In Nederland is het vrij zeldzaam en komt enkel voor in de hogere zandgronden in het oosten, voornamelijk in Drenthe, Overijssel, de Veluwe, de Achterhoek, het oosten van Noord-Brabant en Midden-Limburg.
In Vlaanderen komt het voor op verspreide locatie in de Kempen, met als belangrijkste het Heiderbos in As met 14 ha jeneverbesstruweel.
Bedreiging en bescherming[bewerken | brontekst bewerken]
Net als de meeste voedselarme bossen worden gaffeltandmos-jeneverbesstruwelen bedreigd door verruiging, en dat vooral door een hoge stikstofdepositie vanuit de atmosfeer, en door omzetting van heide naar landbouwgebied.

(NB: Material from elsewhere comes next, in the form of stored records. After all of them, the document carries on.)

/-- HOME_UNAVAILABLE (R242, R256): 40 ms after the first send, or after the first resend of an accepted request, a request held
toward a stopped die fails; one whose every route is down fails at once. -/
def State.unavailable (s : State) (r : HeldReq) : State :=
  match r with
  | .line agent line =>
    if !s.homeCut agent line then s
    else
      let mine := fun (m : Msg) => decide (m.agent = agent) && decide (m.line = line) && isReq m.kind
      let ms := (s.net ++ s.waitq).filter mine
      if ms = [] then s
      else
        let s1 := { s with net := s.net.filter (fun m => !mine m), waitq := s.waitq.filter (fun m => !mine m),
                           mshrs := s.mshrs.filter (fun x => !(x.agent = agent && x.line = line)) }
        let s2 := (s.mshrs.filter (fun x => x.agent = agent && x.line = line)).foldl (fun t x => t.mshrUnavailable x) s1
        let s3 := s2.writesUnavailable agent line (ms.filter (fun m => m.kind = .wrInv || m.kind = .wrWt)).length
        if isCacheAgent agent || agent = engAgent then s3 else s3.emit (.noHome agent (line * 64))
  | .cmd die core =>
    match (s.td die).cmdq.find? (fun c => c.core = core) with
    | some c =>
      if c.held || !s.dieUp die || !s.cmdAway die c then s
      else
        let s1 := s.updTd die (fun t => { t with cmdq := t.cmdq.filter (fun x => x.id ≠ c.id), sent := t.sent ++ [c] })
        let s2 := s1.logErr die 2 0x04 core 0xB c.target
        { s2 with cmdEnds := s2.cmdEnds ++ [⟨die, c.id, some 0xB, true, 0, true⟩] }
    | none => s
  | .sent die id =>
    match (s.td die).sent.find? (fun c => decide (c.id = id)) with
    | some c =>
      if !s.dieUp die || !s.cmdAway die c || s.cmdEnds.any (fun e => e.die = die && e.id = id) then s
      else
        let s1 := s.logErr die 2 0x04 c.core 0xB c.target
        { s1 with cmdEnds := s1.cmdEnds ++ [⟨die, id, some 0xB, true, 0, true⟩] }
    | none => s
  | .dma no =>
    match s.dmas.find? (fun d => decide (d.no = no)) with
    | some d =>
      let bad := s.addrCut (s.dmaSeat d).1 (s.dmaSeat d).2
      if d.pos < d.len && (bad (d.src + d.pos) || bad (d.dst + d.pos)) then
        let at_ := if bad (d.src + d.pos) then d.src + d.pos else d.dst + d.pos
        (s.updDma no (fun x => { x.failed 0x2 at_ true with pos := x.len })).dmaEnd no
      else s
    | none => s
  | .glaze die v =>
    match s.glzFront die v with
    | some c =>
      let bad := fun (p : Nat × Nat) => (linesOf p.1 p.2).any (fun l => s.addrCut die v (l * 64))
      if !c.ready && (s.glzReads c).any bad then
        s.failFront die v c 0xB
      else s
    | none => s
  | .queue _ | .fab _ _ _ => s

/-! ## The commands of this file: each one's effect, committed -/

/-- RAT_COMMIT (R228). -/
def execRatCommit (s : State) : Host.Outcome State Fault Refusal :=
  s.commit (effRatCommit s)

/-- RAT_COMMIT_DONE (R228). -/
def execRatCommitDone (s : State) : Host.Outcome State Fault Refusal :=
  s.commit (effRatCommitDone s)

/-- DYNAMIC_FLIT_NAK (R244). -/
def execDynamicFlitNak (die router port cls word : Nat) (again : Bool) (s : State) : Host.Outcome State Fault Refusal :=
  s.commit (effDynamicFlitNak die router port cls word again s)

/-- JETTY_FLIT_NAK (R248). -/
def execJettyFlitNak (a b sub word : Nat) (again : Bool) (s : State) : Host.Outcome State Fault Refusal :=
  s.commit (effJettyFlitNak a b sub word again s)

/-- LINK_UP_RECEIVED (R250). -/
def execLinkUpReceived (die peer : Nat) (s : State) : Host.Outcome State Fault Refusal :=
  s.commit (effLinkUpReceived die peer s)

/-- JTY_REJOIN (R264). -/
def execJtyRejoin (die link : Nat) (s : State) : Host.Outcome State Fault Refusal :=
  s.commit (effJtyRejoin die link s)

/-- DIE_RESET (R253). -/
def execDieReset (die : Nat) (s : State) : Host.Outcome State Fault Refusal :=
  s.commit (effDieReset die s)

/-- DIE_RESET_EXIT (R253). -/
def execDieResetExit (die : Nat) (s : State) : Host.Outcome State Fault Refusal :=
  s.commit (effDieResetExit die s)

/-- DOWN_NOTICE (R254). -/
def execDownNotice (die peer : Nat) (s : State) : Host.Outcome State Fault Refusal :=
  s.commit (effDownNotice die peer s)

/-- FORWARDED_CLOCK_LOSS (R254). -/
def execForwardedClockLoss (die peer : Nat) (s : State) : Host.Outcome State Fault Refusal :=
  s.commit (effForwardedClockLoss die peer s)

/-- CLOCK_RETURN (R254). -/
def execClockReturn (die : Nat) (s : State) : Host.Outcome State Fault Refusal :=
  s.commit (effClockReturn die s)

end Sys2Proof.Machine
end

Andere bedreigingen zijn het versnellen van de verbossing met vliegdennen uit nabijgelegen dennenbossen. Jeneverbesstruwelen zijn gevoelig voor beschaduwing en verdwijnen onder hogere bomen.
In Nederland en Vlaanderen is sinds halfweg de 20e eeuw geen spontane verjonging meer waargenomen in jeneverbesstruwelen, een verschijnsel met onbekende oorzaak. De laatste jaren worden op verschillend plaatsen in Nederland echter terug kiemplanten aangetroffen.